- **TASK DETAILS**
Output, word for word, the lines of this listing that fall between the line with "(14 R480). -/" and the line with "intents := l.intents.set", counting both of those lines, and no others.

- **DATA PROVIDED**
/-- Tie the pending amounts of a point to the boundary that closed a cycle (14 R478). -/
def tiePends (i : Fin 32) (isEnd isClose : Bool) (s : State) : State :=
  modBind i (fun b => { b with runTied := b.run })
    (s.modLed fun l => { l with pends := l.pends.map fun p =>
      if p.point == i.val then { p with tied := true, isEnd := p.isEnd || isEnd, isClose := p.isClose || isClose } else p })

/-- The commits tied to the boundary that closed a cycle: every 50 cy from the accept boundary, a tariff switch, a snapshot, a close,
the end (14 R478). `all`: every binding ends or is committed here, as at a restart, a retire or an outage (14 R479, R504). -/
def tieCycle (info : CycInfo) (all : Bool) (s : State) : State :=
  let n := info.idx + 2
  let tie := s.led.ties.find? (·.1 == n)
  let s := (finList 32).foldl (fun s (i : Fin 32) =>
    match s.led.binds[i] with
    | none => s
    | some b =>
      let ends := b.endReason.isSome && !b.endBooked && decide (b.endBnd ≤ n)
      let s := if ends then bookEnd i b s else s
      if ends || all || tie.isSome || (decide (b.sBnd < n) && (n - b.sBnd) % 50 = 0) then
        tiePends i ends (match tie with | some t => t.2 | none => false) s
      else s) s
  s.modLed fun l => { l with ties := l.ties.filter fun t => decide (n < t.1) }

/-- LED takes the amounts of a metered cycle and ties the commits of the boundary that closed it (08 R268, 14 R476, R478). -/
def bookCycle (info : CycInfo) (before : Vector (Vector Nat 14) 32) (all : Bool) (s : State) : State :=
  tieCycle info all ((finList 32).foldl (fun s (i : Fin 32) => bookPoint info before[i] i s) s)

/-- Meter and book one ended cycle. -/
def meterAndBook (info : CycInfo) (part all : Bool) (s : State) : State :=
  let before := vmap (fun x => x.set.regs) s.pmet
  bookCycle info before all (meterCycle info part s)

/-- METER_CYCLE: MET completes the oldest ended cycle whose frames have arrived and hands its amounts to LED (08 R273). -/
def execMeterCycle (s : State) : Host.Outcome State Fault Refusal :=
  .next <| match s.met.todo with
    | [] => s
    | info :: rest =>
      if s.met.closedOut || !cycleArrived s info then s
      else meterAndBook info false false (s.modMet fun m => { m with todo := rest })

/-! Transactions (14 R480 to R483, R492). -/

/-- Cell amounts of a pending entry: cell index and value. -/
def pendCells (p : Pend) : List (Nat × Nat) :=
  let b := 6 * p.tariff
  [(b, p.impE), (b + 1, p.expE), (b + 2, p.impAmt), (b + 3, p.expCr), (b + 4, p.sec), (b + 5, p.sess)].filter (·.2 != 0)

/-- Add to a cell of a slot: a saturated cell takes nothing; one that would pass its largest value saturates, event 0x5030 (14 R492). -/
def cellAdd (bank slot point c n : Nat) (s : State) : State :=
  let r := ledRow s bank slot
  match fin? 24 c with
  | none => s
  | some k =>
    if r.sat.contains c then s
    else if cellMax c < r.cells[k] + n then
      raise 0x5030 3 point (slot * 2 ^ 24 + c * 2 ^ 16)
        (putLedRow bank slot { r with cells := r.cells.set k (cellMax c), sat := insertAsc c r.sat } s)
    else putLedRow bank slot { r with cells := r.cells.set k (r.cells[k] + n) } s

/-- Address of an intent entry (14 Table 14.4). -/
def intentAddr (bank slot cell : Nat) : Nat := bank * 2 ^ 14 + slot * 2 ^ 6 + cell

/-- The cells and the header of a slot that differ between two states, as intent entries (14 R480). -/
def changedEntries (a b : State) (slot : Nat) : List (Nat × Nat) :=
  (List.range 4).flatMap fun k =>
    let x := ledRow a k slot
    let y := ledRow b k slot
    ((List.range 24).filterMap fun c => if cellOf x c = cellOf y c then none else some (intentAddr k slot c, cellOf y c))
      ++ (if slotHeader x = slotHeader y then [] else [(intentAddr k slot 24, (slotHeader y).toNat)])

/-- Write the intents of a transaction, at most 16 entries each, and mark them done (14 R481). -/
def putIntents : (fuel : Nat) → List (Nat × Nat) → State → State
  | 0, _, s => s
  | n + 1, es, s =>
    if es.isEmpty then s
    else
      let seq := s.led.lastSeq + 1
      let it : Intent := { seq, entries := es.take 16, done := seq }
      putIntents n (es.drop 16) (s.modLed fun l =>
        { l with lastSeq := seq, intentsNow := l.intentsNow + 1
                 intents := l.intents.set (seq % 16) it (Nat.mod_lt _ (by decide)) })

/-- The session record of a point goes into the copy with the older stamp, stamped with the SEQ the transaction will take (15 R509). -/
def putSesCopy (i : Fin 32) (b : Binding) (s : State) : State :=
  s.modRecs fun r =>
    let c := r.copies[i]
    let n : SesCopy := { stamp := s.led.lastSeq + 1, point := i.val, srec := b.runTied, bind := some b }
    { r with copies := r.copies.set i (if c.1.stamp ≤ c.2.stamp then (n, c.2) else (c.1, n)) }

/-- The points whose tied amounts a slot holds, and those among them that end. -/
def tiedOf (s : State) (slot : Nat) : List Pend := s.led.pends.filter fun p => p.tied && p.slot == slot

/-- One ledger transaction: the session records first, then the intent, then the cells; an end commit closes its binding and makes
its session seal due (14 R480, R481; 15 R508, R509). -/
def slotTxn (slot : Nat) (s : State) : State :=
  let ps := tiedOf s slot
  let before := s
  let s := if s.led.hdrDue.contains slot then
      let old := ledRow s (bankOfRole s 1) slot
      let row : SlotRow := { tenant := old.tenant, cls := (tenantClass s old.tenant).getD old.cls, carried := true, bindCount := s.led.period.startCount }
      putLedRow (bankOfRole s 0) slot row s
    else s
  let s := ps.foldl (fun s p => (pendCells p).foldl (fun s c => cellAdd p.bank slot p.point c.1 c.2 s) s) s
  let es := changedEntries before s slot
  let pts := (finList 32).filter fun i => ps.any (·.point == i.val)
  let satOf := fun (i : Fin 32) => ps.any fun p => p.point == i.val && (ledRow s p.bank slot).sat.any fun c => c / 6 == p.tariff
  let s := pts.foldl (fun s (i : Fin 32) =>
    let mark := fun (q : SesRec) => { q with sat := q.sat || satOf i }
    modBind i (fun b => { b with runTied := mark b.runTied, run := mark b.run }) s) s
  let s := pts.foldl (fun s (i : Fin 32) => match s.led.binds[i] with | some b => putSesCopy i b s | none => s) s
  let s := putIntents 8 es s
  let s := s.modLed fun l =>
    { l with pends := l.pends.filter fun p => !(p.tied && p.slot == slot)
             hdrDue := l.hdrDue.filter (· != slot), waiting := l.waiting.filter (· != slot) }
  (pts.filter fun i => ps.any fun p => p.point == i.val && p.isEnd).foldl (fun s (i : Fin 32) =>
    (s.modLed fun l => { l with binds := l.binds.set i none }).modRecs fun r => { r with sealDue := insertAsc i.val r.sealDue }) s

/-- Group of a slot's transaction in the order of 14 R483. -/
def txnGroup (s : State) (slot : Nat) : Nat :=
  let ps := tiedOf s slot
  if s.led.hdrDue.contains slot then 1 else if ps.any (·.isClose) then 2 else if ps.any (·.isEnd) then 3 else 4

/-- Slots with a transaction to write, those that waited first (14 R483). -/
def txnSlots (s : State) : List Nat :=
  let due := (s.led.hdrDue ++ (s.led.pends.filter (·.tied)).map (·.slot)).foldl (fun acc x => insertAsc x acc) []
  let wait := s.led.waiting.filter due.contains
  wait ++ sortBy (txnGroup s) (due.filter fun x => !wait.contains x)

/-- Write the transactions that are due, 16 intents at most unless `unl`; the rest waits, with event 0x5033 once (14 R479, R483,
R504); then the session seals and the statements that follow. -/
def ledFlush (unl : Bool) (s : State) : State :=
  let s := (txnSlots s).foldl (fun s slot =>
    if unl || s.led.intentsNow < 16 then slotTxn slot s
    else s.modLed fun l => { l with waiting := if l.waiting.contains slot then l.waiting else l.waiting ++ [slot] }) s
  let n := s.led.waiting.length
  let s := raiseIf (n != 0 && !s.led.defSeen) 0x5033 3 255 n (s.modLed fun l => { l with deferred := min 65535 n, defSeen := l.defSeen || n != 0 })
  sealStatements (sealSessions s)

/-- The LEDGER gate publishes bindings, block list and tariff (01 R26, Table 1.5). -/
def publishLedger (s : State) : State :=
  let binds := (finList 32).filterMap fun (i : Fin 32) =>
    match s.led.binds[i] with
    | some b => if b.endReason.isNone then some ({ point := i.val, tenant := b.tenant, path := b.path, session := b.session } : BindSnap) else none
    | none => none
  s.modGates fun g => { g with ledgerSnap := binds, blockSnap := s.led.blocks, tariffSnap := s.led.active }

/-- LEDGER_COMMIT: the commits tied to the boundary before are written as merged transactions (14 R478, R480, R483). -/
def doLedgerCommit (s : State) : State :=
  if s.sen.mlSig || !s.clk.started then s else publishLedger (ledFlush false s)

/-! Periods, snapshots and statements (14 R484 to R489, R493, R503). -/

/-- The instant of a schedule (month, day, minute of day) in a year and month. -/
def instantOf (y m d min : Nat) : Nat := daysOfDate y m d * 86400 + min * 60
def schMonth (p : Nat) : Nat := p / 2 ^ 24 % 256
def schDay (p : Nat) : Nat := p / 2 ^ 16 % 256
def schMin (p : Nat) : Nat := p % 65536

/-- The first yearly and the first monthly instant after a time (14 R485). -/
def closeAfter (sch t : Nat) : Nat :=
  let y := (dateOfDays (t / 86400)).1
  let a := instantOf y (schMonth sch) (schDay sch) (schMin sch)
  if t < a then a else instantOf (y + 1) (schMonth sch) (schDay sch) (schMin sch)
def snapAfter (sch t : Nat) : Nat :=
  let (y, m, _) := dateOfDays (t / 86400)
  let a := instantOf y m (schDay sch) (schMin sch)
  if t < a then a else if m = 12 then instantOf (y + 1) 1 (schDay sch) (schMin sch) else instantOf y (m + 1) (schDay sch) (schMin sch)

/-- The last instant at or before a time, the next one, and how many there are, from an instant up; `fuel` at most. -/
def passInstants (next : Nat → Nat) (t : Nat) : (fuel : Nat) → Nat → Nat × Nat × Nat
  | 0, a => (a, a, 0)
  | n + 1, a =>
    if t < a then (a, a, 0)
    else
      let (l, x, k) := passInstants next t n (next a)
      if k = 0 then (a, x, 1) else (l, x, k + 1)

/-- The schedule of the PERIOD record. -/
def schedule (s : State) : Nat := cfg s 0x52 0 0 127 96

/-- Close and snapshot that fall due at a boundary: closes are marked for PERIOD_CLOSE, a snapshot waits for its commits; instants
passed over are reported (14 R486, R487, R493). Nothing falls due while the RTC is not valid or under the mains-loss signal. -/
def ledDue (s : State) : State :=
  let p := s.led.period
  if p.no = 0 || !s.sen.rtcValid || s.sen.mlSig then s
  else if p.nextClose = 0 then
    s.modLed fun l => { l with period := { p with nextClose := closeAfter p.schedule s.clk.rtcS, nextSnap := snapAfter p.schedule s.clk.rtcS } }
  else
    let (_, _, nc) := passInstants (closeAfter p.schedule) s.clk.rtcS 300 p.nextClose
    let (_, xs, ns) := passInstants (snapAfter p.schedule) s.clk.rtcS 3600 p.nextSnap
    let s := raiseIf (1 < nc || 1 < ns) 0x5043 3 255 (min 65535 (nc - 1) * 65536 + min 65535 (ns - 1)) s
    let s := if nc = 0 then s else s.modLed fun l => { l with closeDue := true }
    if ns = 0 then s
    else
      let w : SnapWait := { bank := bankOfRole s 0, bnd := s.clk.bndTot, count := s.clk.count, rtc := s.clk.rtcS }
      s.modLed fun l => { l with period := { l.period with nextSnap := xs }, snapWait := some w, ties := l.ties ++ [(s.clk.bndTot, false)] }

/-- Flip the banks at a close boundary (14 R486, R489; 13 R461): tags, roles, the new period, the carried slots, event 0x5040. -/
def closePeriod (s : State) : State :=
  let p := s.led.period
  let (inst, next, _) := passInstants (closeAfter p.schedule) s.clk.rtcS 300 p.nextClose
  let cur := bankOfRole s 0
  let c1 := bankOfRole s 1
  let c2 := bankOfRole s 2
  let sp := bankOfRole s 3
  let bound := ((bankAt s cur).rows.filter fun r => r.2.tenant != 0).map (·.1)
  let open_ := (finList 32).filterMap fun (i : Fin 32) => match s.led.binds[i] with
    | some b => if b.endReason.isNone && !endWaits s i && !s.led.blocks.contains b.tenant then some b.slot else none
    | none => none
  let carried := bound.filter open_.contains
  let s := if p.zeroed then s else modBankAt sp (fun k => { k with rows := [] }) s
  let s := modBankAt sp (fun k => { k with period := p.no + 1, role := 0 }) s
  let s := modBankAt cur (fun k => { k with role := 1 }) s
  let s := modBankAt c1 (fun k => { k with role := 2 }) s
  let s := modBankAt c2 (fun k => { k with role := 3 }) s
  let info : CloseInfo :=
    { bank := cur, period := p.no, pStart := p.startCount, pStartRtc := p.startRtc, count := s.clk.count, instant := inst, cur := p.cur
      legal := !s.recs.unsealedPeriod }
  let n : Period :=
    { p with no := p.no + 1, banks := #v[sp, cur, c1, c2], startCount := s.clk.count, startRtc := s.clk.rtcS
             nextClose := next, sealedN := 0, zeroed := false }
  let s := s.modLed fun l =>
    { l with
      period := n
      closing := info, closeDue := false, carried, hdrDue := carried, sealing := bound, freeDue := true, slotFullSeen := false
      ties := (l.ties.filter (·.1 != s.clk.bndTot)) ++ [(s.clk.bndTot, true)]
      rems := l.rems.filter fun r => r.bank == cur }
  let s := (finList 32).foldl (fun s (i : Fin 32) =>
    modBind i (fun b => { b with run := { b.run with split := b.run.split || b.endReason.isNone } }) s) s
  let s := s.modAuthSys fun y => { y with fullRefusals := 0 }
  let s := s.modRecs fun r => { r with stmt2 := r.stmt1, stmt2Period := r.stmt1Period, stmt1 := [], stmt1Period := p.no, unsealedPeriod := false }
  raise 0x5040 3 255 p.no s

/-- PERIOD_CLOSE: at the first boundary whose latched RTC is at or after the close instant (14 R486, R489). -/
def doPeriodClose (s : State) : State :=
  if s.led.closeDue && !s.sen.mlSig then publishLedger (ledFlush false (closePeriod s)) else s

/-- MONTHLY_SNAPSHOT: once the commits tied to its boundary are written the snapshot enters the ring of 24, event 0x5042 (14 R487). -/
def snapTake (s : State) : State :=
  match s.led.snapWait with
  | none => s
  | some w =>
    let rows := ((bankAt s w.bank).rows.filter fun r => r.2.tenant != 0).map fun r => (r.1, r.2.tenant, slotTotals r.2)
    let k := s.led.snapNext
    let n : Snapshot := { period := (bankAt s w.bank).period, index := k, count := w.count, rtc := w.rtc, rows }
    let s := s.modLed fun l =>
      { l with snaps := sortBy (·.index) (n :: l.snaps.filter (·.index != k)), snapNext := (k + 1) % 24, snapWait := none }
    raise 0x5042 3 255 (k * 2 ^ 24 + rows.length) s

- **EXERCISE SOLUTION**
/-- The cells and the header of a slot that differ between two states, as intent entries (14 R480). -/
def changedEntries (a b : State) (slot : Nat) : List (Nat × Nat) :=
  (List.range 4).flatMap fun k =>
    let x := ledRow a k slot
    let y := ledRow b k slot
    ((List.range 24).filterMap fun c => if cellOf x c = cellOf y c then none else some (intentAddr k slot c, cellOf y c))
      ++ (if slotHeader x = slotHeader y then [] else [(intentAddr k slot 24, (slotHeader y).toNat)])

/-- Write the intents of a transaction, at most 16 entries each, and mark them done (14 R481). -/
def putIntents : (fuel : Nat) → List (Nat × Nat) → State → State
  | 0, _, s => s
  | n + 1, es, s =>
    if es.isEmpty then s
    else
      let seq := s.led.lastSeq + 1
      let it : Intent := { seq, entries := es.take 16, done := seq }
      putIntents n (es.drop 16) (s.modLed fun l =>
        { l with lastSeq := seq, intentsNow := l.intentsNow + 1
                 intents := l.intents.set (seq % 16) it (Nat.mod_lt _ (by decide)) })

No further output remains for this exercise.